• Exercise: Below are some records; quote exactly the lines from the one that contains "memory (R125) -/" through the one that contains "def execIny (s", inclusive, and no others.

****

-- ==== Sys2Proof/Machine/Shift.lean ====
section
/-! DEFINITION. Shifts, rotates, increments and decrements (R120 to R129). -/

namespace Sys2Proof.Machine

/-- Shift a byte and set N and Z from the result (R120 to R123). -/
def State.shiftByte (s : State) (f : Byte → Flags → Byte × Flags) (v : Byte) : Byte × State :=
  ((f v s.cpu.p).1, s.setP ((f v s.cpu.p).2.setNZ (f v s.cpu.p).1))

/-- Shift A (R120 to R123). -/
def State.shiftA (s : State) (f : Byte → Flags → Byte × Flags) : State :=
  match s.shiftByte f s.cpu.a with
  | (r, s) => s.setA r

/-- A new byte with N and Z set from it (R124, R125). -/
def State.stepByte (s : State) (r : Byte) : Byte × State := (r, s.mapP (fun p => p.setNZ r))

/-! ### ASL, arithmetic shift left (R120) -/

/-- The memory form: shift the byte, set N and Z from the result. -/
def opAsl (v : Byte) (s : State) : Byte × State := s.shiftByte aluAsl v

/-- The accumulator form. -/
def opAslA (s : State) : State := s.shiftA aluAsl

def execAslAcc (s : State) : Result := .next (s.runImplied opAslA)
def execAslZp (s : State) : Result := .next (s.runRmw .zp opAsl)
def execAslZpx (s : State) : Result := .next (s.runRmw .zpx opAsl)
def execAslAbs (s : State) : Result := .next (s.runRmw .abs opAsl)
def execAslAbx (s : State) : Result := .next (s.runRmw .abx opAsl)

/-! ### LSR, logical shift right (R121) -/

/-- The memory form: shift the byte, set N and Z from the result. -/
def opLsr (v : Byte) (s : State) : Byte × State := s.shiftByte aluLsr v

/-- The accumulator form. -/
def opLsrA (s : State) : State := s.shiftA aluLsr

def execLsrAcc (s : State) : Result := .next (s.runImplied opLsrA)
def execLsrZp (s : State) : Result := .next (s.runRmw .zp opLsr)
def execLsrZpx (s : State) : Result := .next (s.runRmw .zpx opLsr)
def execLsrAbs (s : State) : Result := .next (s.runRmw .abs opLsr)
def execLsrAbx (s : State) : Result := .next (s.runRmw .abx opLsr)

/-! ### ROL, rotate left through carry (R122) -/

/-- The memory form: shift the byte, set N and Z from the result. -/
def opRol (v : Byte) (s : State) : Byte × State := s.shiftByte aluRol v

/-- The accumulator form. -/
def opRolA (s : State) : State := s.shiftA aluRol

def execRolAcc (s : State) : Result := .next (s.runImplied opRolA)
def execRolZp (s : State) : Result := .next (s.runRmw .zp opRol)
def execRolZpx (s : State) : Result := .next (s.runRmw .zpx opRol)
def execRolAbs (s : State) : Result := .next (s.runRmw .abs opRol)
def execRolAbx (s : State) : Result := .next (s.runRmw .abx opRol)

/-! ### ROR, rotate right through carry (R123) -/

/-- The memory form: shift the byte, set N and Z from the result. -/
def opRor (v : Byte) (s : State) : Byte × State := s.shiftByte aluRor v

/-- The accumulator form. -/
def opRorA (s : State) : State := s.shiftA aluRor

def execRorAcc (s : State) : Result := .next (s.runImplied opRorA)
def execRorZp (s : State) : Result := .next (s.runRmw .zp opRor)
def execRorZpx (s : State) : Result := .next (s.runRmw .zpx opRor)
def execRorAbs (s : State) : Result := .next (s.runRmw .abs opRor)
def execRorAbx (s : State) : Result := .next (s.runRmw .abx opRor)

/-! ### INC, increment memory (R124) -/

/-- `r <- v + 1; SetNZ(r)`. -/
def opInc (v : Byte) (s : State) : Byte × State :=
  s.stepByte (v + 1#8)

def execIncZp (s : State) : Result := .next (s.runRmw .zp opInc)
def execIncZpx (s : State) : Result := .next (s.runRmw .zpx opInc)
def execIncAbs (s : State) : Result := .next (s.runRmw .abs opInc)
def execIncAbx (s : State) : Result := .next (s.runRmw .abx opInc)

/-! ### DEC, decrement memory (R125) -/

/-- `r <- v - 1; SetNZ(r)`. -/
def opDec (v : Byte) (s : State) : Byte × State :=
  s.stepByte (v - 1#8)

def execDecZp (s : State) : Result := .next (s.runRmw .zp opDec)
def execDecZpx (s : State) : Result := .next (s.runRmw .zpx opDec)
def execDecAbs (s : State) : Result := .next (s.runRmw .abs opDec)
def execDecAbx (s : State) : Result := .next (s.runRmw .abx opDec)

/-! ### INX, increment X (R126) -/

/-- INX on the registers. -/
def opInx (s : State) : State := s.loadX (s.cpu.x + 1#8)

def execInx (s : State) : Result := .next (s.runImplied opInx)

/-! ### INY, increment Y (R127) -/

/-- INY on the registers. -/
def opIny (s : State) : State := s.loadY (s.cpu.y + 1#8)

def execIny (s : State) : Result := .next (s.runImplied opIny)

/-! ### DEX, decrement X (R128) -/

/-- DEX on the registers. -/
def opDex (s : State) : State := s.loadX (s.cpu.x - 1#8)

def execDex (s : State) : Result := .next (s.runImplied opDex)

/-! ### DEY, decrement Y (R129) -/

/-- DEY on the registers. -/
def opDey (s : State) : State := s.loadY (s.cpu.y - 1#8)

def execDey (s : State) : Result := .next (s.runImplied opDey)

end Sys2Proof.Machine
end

****

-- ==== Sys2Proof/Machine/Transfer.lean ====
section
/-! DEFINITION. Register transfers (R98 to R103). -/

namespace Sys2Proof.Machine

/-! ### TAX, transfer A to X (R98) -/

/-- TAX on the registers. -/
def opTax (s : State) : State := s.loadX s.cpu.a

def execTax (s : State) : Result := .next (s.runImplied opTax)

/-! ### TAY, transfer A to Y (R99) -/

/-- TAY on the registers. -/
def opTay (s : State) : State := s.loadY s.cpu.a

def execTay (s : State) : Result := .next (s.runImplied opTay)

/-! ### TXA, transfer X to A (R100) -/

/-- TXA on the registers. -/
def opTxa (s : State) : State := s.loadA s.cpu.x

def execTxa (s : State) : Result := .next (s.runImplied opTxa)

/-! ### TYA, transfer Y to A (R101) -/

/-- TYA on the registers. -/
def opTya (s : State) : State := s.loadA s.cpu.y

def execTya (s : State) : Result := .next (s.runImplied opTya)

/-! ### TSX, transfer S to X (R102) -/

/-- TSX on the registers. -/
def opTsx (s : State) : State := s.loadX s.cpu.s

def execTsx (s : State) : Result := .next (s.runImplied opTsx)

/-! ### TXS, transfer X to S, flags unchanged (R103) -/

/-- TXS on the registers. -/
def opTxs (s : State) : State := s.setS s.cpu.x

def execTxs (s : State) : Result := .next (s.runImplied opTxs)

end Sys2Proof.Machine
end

****

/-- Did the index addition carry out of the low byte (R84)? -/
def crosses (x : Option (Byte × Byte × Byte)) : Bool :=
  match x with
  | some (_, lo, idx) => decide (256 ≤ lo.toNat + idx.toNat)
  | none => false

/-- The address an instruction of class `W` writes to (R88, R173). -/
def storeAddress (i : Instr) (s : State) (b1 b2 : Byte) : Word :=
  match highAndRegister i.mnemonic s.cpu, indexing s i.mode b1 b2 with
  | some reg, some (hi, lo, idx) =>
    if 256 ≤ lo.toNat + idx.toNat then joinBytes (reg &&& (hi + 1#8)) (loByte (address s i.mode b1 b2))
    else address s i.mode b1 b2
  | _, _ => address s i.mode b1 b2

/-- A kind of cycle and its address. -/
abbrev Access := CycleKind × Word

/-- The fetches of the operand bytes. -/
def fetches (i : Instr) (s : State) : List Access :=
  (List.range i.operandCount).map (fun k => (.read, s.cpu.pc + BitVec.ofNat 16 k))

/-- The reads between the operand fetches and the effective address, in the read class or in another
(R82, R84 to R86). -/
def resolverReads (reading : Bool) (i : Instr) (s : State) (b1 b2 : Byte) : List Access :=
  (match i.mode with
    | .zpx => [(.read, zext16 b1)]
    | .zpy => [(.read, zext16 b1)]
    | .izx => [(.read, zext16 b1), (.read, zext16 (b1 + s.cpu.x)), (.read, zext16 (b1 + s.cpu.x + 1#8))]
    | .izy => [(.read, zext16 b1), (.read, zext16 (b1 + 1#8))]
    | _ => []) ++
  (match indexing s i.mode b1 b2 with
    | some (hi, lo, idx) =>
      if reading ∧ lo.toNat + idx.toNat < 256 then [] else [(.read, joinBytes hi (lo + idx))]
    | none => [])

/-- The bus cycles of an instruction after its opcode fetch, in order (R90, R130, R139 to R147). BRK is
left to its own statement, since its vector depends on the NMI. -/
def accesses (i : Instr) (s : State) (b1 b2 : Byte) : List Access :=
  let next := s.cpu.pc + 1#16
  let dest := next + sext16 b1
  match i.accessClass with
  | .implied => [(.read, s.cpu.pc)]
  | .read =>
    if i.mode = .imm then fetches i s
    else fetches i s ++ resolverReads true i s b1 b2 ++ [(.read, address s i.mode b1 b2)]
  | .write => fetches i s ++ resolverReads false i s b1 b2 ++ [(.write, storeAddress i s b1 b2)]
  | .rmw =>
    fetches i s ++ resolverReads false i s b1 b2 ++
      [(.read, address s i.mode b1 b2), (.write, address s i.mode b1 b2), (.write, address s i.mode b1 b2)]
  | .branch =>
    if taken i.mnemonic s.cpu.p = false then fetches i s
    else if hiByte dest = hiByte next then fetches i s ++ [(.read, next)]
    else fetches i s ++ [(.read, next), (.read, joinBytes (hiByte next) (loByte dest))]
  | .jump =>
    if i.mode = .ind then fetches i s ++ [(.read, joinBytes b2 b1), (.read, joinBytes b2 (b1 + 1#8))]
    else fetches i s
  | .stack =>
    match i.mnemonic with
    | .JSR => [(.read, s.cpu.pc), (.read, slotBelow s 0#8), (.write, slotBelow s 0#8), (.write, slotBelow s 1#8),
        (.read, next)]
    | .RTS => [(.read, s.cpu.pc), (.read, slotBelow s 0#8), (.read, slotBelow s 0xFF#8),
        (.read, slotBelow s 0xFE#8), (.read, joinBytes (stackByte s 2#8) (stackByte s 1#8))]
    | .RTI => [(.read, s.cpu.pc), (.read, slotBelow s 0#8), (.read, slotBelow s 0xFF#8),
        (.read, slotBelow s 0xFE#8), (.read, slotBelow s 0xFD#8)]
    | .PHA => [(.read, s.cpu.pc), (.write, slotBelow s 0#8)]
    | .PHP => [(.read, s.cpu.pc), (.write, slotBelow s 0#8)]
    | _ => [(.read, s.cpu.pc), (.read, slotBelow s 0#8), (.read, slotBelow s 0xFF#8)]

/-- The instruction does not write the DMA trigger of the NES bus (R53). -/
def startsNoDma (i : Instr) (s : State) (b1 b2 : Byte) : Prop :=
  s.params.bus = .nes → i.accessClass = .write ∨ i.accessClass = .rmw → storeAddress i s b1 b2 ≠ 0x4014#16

****

• Completed task:
/-! ### DEC, decrement memory (R125) -/

/-- `r <- v - 1; SetNZ(r)`. -/
def opDec (v : Byte) (s : State) : Byte × State :=
  s.stepByte (v - 1#8)

def execDecZp (s : State) : Result := .next (s.runRmw .zp opDec)
def execDecZpx (s : State) : Result := .next (s.runRmw .zpx opDec)
def execDecAbs (s : State) : Result := .next (s.runRmw .abs opDec)
def execDecAbx (s : State) : Result := .next (s.runRmw .abx opDec)

/-! ### INX, increment X (R126) -/

/-- INX on the registers. -/
def opInx (s : State) : State := s.loadX (s.cpu.x + 1#8)

def execInx (s : State) : Result := .next (s.runImplied opInx)

/-! ### INY, increment Y (R127) -/

/-- INY on the registers. -/
def opIny (s : State) : State := s.loadY (s.cpu.y + 1#8)

def execIny (s : State) : Result := .next (s.runImplied opIny)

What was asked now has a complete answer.